In Stein and Sharkarchi Problem 2.7.2 one is asked to find a lower bound $$ |F(z)| \geq c\frac{1}{1-r}\log\left(\frac{1}{1-r}\right) $$ for the function $$ F(z) = \sum_{n=1}^\infty d(n)z^n $$ near the radius of convergence $ R $. Here $ d(n) $ is the number of divisors of $ n $. I have already established $ R = 1 $ and the identity $$ \sum_{n=1}^\infty d(n)z^n = \sum_{n=1}^\infty \frac{z^n}{1-z^n}. $$
Furthermore, when $ z $ is a real number $ r $ then clearly $$ F(r) = \sum_{n=1}^\infty \frac{r^n}{1-r^n} \geq \int_1^\infty \frac{r^n}{1-r^n} dn = -\frac{1}{\log(r)}\log\left(\frac{1}{1-r}\right) $$ by substituting $ u = 1-r^n $ and integrating. Since $ r \to 1 $ I have $ \log(r) = (r-1) + O((r-1)^2) \approx (r-1) $ and thus $$ F(r) \geq c\frac{1}{1-r}\log\left(\frac{1}{1-r}\right), $$ for some constant $ c $ coming from the approximation of $ \log(r) \approx (r-1) $.

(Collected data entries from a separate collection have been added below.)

-- ==== Sys2Proof/Machine/Jobs.lean ====
section
/-! DEFINITION. Submission queues, taking and launching jobs, and their end (10_jobs_and_preemption.md, R225, R229 to R232,
R316, R324). -/
namespace Sys2Proof.Machine

/-! ### Submission queues (R277, R278) -/

/-- A submission queue. -/
def Part.sq (x : Part) (q : Nat) : SubQueue := Assoc.get (fun _ => SubQueue.init) x.queues q

/-- A submission queue changed by a function. -/
def Part.updSq (x : Part) (q : Nat) (f : SubQueue → SubQueue) : Part :=
  { x with queues := Assoc.set (fun _ => SubQueue.init) x.queues q (f (x.sq q)) }

/-- The queue is enabled. -/
def SubQueue.enabled (k : SubQueue) : Bool := bit k.cfg 63

/-- Entries held. -/
def SubQueue.held (k : SubQueue) : Nat := (k.tail + 256 - k.head) % 256

/-- The keepers own the queue: queue 1 while SERVE is set (R234, R277). -/
def keeperQueue (s : State) (p q : Nat) : Bool := serving s p && q == 1

/-- A requester may write descriptors into a queue and ring its doorbell (R277). -/
def ownsQueue (s : State) (src p q : Nat) : Bool :=
  if keeperQueue s p q then decide (src / 0x1000 = 3) && (partKeepers s p).contains (src % 0x1000)
  else queueOwner (s.part p) q == src && isFnId src

/-- The descriptor at a queue's head came from the partition's keepers (R234, R280). -/
def headByKeepers (x : Part) (q : Nat) : Bool := (x.sq q).byKeepers.contains (x.sq q).head

/-- The owner that the record of a queue's head goes to; the keepers take no copy and no interrupt. -/
def recordOwner (s : State) (p q : Nat) : Nat :=
  if headByKeepers (s.part p) q then keeperOwner else queueOwner (s.part p) q

/-- A JB-0x0D or JB-0x0E event, counted (R277, R278, R296). -/
def doorbellError (s : State) (p n : Nat) : State := logReason (odCount s 0x1800 0x11 0 32) .jb n 0 1 (some p) 0

/-- A pre-emption request (R289): refused with JB-0x0B in PREEMPT_STAT, or pending until a freeze. A request that is still
pending is a freeze under way (log 26). -/
def requestPreempt (s : State) (p : Nat) (cheap : Bool) : State :=
  let x := s.part p
  if x.state ≠ .busy ∨ x.drained.isSome ∨ x.preempt.isSome ∨ x.freezing.isSome then
    s.updPart p (fun x => { x with preCode := 0x0B })
  else
    s.updPart p (fun x => { x with preempt := some { cheap := cheap, since := x.fc, expired := false }, preVoid := false,
                                   fellBack := false })

/-- AUTOPRE_REQUEST: a descriptor becomes head of a queue of higher priority than the running job's (R289). -/
def autoPreempt (s : State) (p q : Nat) : State :=
  let x := s.part p
  match x.job with
  | some j =>
    if x.state = .busy ∧ bit (x.sq q).cfg 46 ∧ q < j.queue then requestPreempt s p (bit (x.sq q).cfg 45) else s
  | none => s

/-- SQ_DOORBELL: SQ_TAILq written (R277, R278, R289, R392). -/
def sqDoorbell (src p q tail : Nat) (s : State) : State :=
  let k := (s.part p).sq q
  let more := (tail % 256 + 256 - k.tail) % 256
  if !reachesPart s src p || shapeOf s p == 0 then s
  else if !ownsQueue s src p q then doorbellError s p 0x0E
  else if 255 < k.held + more ∨ ¬ k.enabled ∨ s.boot.devState ≠ 2 then doorbellError s p 0x0D
  else
    let added := if keeperQueue s p q then (List.range more).map (fun i => (k.tail + i) % 256) else []
    let s := s.updPart p (fun x => x.updSq q (fun k => { k with tail := tail % 256, byKeepers := k.byKeepers ++ added }))
    if k.held = 0 ∧ more ≠ 0 then autoPreempt s p q else s

def execSqDoorbell (src p q tail : Nat) (s : State) : Host.Outcome State Fault Refusal :=
  if q < 4 then onSrcPart src p s (onDerived (sqDoorbell src p q tail)) else .refused (.noSuchUnit "queue" q)

/-- The descriptor at the head of a queue. -/
def headDesc (x : Part) (q : Nat) : BitVec 1024 := BitVec.ofNat 1024 (ringNat x (sqOfs q + 128 * (x.sq q).head) 16)

/-- The head of a queue advances (R278). -/
def advanceHead (s : State) (p q : Nat) : State :=
  s.updPart p (fun x => x.updSq q (fun k =>
    { k with head := (k.head + 1) % 256, byKeepers := k.byKeepers.filter (fun i => i != k.head) }))

/-- Every descriptor of a queue not yet taken completes with JB-0x08 (R265, R277, R294). -/
def cancelQueue (s : State) (p q : Nat) (noCopy : Bool) : State :=
  let n := ((s.part p).sq q).held
  let s := (List.range n).foldl (fun s _ =>
    let d := headDesc (s.part p) q
    let owner := recordOwner s p q
    postPlain (advanceHead s p q) p
      { queue := q, desc := d, code := reasonCode .jb 0x08, gt := s.counter.gt, owner := owner, noCopy := noCopy }) s
  s.updPart p (fun x => { x with prepared := x.prepared.filter (fun e => e.1 != q) })

/-- The bits of SQ_CFG that hold a value (R277). -/
def sqCfgMask : Word := 0x87FFE00000000000

/-- SQ_CFG written: clearing EN cancels what is not yet taken, under the owner it had (R277). -/
def setSqCfg (s : State) (p q : Nat) (v : Word) : State :=
  let s := if ((s.part p).sq q).enabled && !bit v 63 then cancelQueue s p q false else s
  s.updPart p (fun x => x.updSq q (fun k => { k with cfg := v &&& sqCfgMask }))

/-- SQ_CFG_WRITE: a guarded write (R270, R277). -/
def execSqCfgWrite (src p q : Nat) (v : Word) (s : State) : Host.Outcome State Fault Refusal :=
  if q < 4 then onSrcPart src p s (onDerived (fun s => if mayGuard s src p then setSqCfg s p q v else s))
  else .refused (.noSuchUnit "queue" q)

In the problem I have to establish the same lower bound when $ z = re^{i\theta} $ for some $ \theta = 2\pi p/q $ with $ p $ and $ q $ integers. Can I somehow use a similar approach for this? or do I need to do something completely different?
Edit #1: added difinition of $ d(n) $.
Edit #2: Okay, I think I have an answer now. Maybe someone can verify or deny it.
Let $ N_q := \{n\in \mathbb{N}\mid q\ \text{does not divide}\ n \} $ and consider the follwing splitting of the sum $$ |F(z)| = \left|\sum_{n=1}^\infty \frac{z^n}{1-z^n}\right| = \left|\underbrace{\sum_{n=1}^\infty\frac{z^{qn}}{1-z^{qn}}}_{=: A} + \underbrace{\sum_{n\in N_q}\frac{z^n}{1-z^n}}_{=: B}\right|. $$
Now part $ A $ is strictly real so with $ z = r $ we have as before $$ A \geq c_A\frac{1}{1-r^q}\log\left(\frac{1}{1-r^q}\right) \geq c_A\frac{1}{1-r}\log\left(\frac{1}{1-r}\right) $$ since $ r < 1 $.
For part $ B $ we have th following observation. Since $ e^{ik\theta} = e^{ik\theta}e^{iq\theta} = e^{i(k+q)\theta} $ clearly we only have $ q-1 $ directions to worry about and let $ k' $ be defined such that $ e^{ik'\theta} $ is the closest to 1 when following the unitcicle perimiter. Let $ c_B = \min\{1,\inf\{|1-re^{ik'\theta}|\mid 0< r <1 \}\} $ then we have $$ |B| \leq \sum_{n\in N_q}\frac{|z|^n}{|1-z^n|} \leq \sum_{n\in N_q}\frac{|z|^n}{c_B} \leq \frac{c_B^{-1}}{1-|z|} = \frac{c_B^{-1}}{1-r} $$.
Now, since $ A \geq 0 $ we have $ |A+B|\geq A-|B| $ and thus $$ F(z) \geq A - |B| \geq c_A\frac{1}{1-r}\log\left(\frac{1}{1-r}\right) - |B| \geq c_A\frac{1}{1-r}\log\left(\frac{1}{1-r}\right) - \frac{c_B^{-1}}{1-r}, $$ but this we can rewrite at bit $$ c_A\frac{1}{1-r}\log\left(\frac{1}{1-r}\right) - \frac{c_B^{-1}}{1-r} = c_A\frac{1}{1-r}\left(\log\left(\frac{1}{1-r}\right) - c_B^{-1}\right) $$ and since $ \log\left(\frac{1}{1-r}\right) \gg c_B^{-1} $ as $ r \to 1 $ we simply have $$ F(z) \geq c_{p/q}\frac{1}{1-r}\log\left(\frac{1}{1-r}\right) $$ for some constant $ c_{p/q} $.
Edit #3: I realize that there was something wrong. I should probably assume $ p $ and $ q $ relatively prime.